• Exercise instructions: Please copy every line from the records below that contains the string "plainI".

• Collected data entries:
*** Begin section ***

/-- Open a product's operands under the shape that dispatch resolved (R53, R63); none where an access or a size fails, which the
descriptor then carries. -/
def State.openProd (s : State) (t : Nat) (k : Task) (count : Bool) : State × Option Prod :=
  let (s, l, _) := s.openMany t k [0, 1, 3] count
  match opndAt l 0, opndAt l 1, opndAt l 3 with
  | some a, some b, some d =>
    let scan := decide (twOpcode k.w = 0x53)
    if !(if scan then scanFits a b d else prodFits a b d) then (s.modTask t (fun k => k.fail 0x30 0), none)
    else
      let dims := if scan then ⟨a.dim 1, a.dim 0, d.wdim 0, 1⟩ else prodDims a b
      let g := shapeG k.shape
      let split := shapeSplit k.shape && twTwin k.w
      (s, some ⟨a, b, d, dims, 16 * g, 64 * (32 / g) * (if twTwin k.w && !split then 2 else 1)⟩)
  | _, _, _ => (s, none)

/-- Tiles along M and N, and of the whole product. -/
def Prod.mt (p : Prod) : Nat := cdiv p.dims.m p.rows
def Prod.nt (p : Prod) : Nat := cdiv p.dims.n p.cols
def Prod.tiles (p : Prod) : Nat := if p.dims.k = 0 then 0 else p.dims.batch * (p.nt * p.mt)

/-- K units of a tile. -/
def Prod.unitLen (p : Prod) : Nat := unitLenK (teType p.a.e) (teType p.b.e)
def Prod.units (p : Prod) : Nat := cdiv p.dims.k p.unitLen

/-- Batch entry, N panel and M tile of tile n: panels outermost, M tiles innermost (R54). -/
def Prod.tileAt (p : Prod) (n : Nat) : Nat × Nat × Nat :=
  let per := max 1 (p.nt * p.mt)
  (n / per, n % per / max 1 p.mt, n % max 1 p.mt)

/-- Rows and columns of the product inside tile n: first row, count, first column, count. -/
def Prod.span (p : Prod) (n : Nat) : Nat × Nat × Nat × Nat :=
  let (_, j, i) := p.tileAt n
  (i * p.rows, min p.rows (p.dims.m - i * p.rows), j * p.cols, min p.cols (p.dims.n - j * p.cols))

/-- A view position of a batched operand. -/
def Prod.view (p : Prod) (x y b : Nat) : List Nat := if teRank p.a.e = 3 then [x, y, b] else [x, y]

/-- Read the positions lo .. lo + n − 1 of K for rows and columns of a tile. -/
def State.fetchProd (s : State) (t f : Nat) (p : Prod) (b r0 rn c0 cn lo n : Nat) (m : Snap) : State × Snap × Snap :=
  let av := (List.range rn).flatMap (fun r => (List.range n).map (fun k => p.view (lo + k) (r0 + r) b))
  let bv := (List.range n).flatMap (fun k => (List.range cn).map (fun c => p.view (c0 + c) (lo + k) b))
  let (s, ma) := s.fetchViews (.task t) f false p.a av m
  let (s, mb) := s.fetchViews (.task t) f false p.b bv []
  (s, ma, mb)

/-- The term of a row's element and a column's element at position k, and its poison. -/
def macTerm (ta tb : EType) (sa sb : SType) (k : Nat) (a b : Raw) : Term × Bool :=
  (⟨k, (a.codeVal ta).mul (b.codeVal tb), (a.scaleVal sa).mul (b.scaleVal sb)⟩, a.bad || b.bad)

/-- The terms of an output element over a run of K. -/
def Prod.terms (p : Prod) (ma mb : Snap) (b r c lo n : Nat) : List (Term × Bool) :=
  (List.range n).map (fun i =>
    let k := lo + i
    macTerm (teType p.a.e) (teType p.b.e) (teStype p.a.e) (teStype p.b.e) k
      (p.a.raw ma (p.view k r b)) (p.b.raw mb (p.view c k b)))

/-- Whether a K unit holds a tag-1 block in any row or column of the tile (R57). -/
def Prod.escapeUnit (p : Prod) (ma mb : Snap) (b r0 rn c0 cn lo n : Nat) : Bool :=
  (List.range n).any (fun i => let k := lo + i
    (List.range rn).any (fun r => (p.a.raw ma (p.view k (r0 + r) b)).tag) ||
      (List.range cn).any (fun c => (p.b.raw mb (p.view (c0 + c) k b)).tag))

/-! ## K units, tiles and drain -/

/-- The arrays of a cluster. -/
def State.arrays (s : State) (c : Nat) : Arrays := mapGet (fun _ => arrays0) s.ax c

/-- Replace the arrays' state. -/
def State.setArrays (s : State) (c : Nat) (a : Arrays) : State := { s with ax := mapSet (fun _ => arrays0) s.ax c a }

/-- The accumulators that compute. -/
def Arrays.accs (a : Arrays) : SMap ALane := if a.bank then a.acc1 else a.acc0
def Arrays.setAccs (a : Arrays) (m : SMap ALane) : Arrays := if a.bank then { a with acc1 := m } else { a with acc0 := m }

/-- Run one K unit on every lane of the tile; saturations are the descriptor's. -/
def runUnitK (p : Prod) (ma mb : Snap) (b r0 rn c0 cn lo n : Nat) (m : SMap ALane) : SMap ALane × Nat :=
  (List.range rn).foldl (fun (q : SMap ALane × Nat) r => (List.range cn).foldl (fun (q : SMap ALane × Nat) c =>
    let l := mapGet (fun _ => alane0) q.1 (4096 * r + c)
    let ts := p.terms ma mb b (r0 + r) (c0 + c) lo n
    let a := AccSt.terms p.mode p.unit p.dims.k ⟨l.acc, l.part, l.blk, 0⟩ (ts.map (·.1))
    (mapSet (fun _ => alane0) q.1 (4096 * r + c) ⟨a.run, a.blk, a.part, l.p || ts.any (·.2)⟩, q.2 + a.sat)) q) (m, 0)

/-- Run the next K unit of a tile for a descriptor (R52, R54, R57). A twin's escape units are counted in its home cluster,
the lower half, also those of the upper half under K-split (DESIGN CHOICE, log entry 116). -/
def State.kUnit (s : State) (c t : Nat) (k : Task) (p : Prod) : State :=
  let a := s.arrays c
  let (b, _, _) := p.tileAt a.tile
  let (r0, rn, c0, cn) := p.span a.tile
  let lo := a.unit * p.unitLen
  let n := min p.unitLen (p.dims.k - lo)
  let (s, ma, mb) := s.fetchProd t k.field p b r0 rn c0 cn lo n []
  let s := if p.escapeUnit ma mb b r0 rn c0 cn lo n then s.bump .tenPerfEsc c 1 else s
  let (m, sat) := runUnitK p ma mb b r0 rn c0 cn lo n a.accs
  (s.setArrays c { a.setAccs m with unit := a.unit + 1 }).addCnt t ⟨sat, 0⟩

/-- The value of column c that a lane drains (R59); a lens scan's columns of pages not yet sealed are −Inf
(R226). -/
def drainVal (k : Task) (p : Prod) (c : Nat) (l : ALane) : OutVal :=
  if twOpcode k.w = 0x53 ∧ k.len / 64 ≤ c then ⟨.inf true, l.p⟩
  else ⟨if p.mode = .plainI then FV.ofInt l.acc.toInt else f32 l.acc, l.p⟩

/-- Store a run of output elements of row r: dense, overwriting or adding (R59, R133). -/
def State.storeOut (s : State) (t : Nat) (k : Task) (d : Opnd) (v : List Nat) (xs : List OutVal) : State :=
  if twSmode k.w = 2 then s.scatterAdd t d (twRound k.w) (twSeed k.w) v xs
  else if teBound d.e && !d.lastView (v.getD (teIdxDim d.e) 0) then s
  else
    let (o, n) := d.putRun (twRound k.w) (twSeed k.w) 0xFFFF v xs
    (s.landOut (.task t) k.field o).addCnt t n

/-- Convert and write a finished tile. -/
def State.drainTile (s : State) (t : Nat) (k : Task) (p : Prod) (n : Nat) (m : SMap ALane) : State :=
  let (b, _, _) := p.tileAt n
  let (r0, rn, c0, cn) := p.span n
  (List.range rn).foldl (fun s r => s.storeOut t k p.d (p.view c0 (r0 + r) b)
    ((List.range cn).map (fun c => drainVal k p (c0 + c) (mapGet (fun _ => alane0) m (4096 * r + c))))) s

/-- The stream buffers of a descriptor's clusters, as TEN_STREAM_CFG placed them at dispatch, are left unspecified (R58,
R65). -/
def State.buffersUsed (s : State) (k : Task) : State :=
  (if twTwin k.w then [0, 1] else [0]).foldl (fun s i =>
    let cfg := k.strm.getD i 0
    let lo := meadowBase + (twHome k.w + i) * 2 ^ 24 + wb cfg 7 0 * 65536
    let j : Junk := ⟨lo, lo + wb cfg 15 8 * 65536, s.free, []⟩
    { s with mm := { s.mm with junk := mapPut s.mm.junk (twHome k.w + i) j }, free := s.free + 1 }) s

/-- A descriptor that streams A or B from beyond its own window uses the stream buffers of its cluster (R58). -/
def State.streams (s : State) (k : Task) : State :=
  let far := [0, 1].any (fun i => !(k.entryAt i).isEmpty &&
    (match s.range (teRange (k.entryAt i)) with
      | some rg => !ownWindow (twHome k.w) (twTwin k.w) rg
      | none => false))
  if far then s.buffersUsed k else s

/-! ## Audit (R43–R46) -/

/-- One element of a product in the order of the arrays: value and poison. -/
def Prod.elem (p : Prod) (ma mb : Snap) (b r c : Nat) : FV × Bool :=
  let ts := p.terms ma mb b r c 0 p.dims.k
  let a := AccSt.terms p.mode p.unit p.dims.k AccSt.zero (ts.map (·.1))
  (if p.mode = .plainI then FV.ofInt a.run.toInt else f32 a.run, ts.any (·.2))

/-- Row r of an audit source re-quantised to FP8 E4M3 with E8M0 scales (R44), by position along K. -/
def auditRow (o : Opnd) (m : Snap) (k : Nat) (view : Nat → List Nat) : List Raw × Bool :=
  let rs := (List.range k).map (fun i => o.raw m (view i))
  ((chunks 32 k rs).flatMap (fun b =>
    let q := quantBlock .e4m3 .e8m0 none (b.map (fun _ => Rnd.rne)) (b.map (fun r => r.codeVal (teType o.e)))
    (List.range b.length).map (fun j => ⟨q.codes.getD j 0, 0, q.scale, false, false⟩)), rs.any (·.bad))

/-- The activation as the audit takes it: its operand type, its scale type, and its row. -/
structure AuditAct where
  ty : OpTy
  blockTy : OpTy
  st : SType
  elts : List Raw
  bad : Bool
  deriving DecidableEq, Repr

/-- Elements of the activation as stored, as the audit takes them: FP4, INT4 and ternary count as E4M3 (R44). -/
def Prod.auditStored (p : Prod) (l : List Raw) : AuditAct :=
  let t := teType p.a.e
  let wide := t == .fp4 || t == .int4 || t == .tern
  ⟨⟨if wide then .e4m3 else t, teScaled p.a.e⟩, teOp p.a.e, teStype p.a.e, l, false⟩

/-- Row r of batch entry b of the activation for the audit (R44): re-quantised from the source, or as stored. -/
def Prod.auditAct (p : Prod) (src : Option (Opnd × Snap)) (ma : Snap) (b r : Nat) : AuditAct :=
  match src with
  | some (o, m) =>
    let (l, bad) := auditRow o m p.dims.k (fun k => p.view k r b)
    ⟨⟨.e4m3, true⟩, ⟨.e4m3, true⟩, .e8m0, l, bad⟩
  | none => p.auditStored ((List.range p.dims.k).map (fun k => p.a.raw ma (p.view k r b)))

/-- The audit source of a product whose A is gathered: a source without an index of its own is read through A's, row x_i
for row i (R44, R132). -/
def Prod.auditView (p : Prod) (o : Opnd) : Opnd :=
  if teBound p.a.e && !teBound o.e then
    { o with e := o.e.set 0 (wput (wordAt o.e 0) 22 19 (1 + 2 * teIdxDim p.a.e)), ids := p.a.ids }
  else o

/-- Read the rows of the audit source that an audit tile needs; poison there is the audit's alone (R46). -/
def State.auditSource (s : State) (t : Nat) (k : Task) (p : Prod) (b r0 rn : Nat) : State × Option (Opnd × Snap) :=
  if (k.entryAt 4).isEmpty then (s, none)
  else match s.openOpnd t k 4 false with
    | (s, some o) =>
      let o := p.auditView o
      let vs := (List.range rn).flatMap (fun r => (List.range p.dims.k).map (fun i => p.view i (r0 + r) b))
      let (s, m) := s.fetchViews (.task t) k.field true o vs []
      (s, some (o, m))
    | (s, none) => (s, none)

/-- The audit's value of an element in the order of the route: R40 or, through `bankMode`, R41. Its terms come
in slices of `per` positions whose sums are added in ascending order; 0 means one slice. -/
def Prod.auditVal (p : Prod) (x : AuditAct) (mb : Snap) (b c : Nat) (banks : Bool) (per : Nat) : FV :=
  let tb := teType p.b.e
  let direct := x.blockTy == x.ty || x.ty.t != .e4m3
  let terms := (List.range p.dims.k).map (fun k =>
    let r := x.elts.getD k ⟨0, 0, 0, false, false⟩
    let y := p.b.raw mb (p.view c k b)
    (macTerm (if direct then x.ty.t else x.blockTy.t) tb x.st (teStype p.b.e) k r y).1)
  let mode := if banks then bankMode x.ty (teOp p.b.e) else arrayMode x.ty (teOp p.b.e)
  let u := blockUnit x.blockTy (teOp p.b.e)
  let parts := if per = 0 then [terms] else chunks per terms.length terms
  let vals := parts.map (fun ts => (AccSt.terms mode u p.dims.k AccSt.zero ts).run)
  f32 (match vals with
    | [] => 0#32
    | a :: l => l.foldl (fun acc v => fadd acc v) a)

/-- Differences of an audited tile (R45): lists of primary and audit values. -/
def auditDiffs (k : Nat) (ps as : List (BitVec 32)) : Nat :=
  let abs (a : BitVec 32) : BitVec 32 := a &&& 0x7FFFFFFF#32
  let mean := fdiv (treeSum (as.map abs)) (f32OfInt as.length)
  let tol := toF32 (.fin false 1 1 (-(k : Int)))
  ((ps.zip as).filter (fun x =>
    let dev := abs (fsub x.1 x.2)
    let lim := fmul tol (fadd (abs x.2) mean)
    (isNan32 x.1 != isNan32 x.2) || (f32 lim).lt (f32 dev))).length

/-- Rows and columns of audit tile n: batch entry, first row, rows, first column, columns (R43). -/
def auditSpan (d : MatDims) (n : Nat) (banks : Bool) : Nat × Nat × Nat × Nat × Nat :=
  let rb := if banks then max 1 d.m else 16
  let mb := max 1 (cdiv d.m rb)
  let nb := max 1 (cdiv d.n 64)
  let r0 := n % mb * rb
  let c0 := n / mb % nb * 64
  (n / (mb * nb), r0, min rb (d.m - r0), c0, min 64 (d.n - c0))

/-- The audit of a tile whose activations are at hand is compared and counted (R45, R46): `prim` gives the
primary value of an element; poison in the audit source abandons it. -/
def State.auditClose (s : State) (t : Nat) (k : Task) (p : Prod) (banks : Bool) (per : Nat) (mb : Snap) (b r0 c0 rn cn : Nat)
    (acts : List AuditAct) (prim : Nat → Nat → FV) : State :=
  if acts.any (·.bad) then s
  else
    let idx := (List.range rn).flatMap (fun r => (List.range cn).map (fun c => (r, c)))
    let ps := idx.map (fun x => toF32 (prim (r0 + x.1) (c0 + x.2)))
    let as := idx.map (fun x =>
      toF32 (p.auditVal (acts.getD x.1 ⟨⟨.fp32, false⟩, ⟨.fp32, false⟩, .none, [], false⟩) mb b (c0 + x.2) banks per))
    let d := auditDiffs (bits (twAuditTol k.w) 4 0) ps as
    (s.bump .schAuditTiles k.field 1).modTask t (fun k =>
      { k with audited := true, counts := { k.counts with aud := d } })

*** End section ***

• Answer to this task:
  else ⟨if p.mode = .plainI then FV.ofInt l.acc.toInt else f32 l.acc, l.p⟩
  (if p.mode = .plainI then FV.ofInt a.run.toInt else f32 a.run, ts.any (·.2))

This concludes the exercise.